The story of the Scarborough farm made headlines a few years later when George Heighington, a teacher living in a home on top of the contaminated land, rallied his neighbours to successfully sue the Ontario government for negligence. Frank Giorno dedicated his journalism graduation project to the Scarborough contamination.
Reached by phone, he recalled his interview with French in 1980, conducted for an article in the Globe and Mail: “With another student, we went to see him at his home pretending to ask him about his commitment to cancer. Initially, he greeted us warmly. When we started asking about the damage caused by his businesses, he flew into a terrible rage and threw us out of his house.” The Scarborough property was eventually decontaminated. Truckloads of soil were carted away to Chalk River. Work also started in Caledon East, at a lower intensity.
Canadian Nuclear Laboratories tells us that such sites are “historic low-level radioactive waste.” This type of waste “is the result of past practices, which are no longer considered acceptable by today’s standards, and the Government of Canada has taken responsibility for it, as the current owner cannot reasonably be held liable,” a spokesperson said, assuring that it “poses little or no risk to health and the environment in its current form.”

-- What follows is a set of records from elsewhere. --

/-! ### Timers at the locks, and the ends of a stretch -/

/-- The hold limit of a holder entry expires: a REVOKED post with the entry's generation and reason HOLD_LIMIT, and the release path
for the entry; an entry without hold remaining is not removed by time (R19). The REVOKED post goes first (log 23).
The deadline of a waiter entry expires: the entry is removed; a blocking one ends its stretch with EXPIRED, or ABORTED when the
session is not OPEN with the entry's epoch, another is told by WAIT_EXPIRED under the same guard; then the grant pass runs
(R41, R44, R47).
THE MODEL'S CHOICE: both commands act with any time left on a running timer (log 12), and the REVOKED or WAIT_EXPIRED post goes
before those of the grant pass (log 23). -/
def Obligations.LockTimersExpire : Prop :=
  (∀ (s : State) (l : LockId) (p : Port),
     (∀ h, (s.lock l).holderOf p = some h → h.hold.isSome = true →
       exec (.holdLimitExpiry l p) s = .next (({ s with
         lockPosts := s.lockPosts ++ [{ port := p, notice := .revoked l h.gen .holdLimit, cause := none }] } :
         State).releasePath l [p] none)) ∧
     (∀ h, (s.lock l).holderOf p = some h → h.hold = none → exec (.holdLimitExpiry l p) s = .next s) ∧
     ((s.lock l).holderOf p = none → exec (.holdLimitExpiry l p) s = .next s)) ∧
  (∀ (s : State) (l : LockId) (w : Waiter) (d : Word16), w ∈ (s.lock l).queue → w.deadline = some d →
     ((s.lock l).queue.map Waiter.port).Nodup →
     let u := s.setLock l { s.lock l with queue := (s.lock l).queue.filter fun o => decide (o.port ≠ w.port) }
     let guarded := (s.session w.port).state = .opened ∧ (s.session w.port).epoch = w.epoch
     (w.blocking = true → (s.engine w.port).handed = none →
       exec (.deadlineExpiry l w.port) s = .next ((u.setEngine w.port
         { s.engine w.port with handed := some (if guarded then .expired else .aborted) }).grantPass l none)) ∧
     (w.blocking = false → guarded →
       exec (.deadlineExpiry l w.port) s = .next (({ u with
         lockPosts := s.lockPosts ++ [{ port := w.port, notice := .waitExpired l, cause := none }] } :
         State).grantPass l none)) ∧
     (w.blocking = false → ¬guarded → exec (.deadlineExpiry l w.port) s = .next (u.grantPass l none)))

/-- The stretch limit expires: the engine stops its timer, stays STRETCHED and sends a limit claim for the lock of the frame. The
claim finds the blocking entry, in the queue or as the target, and clears its flag and hands PENDING, under the session guard; or it
finds it gone and changes nothing (R42, R44, R188).
A STRETCHED engine stores the ending handed to it as the record of its frame, with the kept SEQ as echo, stops the stretch timer,
releases SCL and enters IGNORING (R188, R40, R41, R43, R44); after the first stage of a RESTART it stores ABORTED (R158).
THE MODEL'S CHOICE: it stores ABORTED then also for an ending that was handed before that stage (log 19), and a limit claim still
in flight when the ending is stored is dropped (log 20). The stretch limit expires with any time left on its running timer
(log 12). -/
def Obligations.StretchEndsByLimitOrEnding : Prop :=
  (∀ (s : State) (p : Port), (s.engine p).state = .stretched → (s.engine p).stretchTimer.isSome = true →
    exec (.stretchLimitExpiry p) s = .next (s.setEngine p
      { s.engine p with stretchTimer := none, limitClaim := (s.engine p).stretchLock })) ∧
  (∀ (s : State) (p : Port) (l : LockId), (s.engine p).limitClaim = some l → (s.lock l).Sound l →
    let handing := fun w : Waiter => { s.engine p with
      limitClaim := none
      handed := (s.engine p).handed <|> some
        (if (s.session p).state = .opened ∧ (s.session p).epoch = w.epoch then .pending else .aborted) }
    (∀ w ∈ (s.lock l).queue, w.port = p → w.blocking = true →
      exec (.limitClaim p) s = .next ((s.setEngine p (handing w)).setLock l
        { s.lock l with queue := (s.lock l).queue.map fun o => if o.port = p then { w with blocking := false } else o })) ∧
    (∀ w, (s.lock l).target = some w → w.port = p → w.blocking = true →
      exec (.limitClaim p) s = .next ((s.setEngine p (handing w)).setLock l
        { s.lock l with target := some { w with blocking := false } })) ∧
    ((s.lock l).blocks p = false →
      exec (.limitClaim p) s = .next (s.setEngine p { s.engine p with limitClaim := none }))) ∧
  (∀ (s : State) (p : Port) (ending : Ending), (s.engine p).state = .stretched → (s.engine p).handed = some ending →
     let record : Status × List Byte :=
       if (s.engine p).abortEndings = true then (.aborted, [])
       else match ending with
         | .granted m gen => (.granted, m.code :: wordBytes gen)
         | .expired => (.expired, [])
         | .pending => (.pending, [])
         | .routeFault => (.routeFault, [])
         | .aborted => (.aborted, [])
     exec (.stretchEnding p) s = .next (s.setEngine p
       { s.engine p with
         state := .ignoring, resp := { status := record.1, echo := (s.engine p).execSeq, data := record.2 }
         stretchTimer := none, stretchLock := none, handed := none, limitClaim := none, abortEndings := false
         busTimer := some 35 }))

Canadian Nuclear Laboratories continues to monitor the Stewart property and find new “hotspots.” Stewart had once hoped to build a house on top of a green hill with a beautiful view but resigned himself to the fact that it would never happen. Today, there is some hope. Based on latest surveys, Canadian Nuclear Laboratories says they could excavate a full metre of soil off the top of the hill and store it in secure containers on site until a new storage facility in Chalk River is completed. If they discover no further radiation, it is likely safe to build at the location. This quiet hill in Caledon East stands as a testament to our past naivety about the dangers of radiation.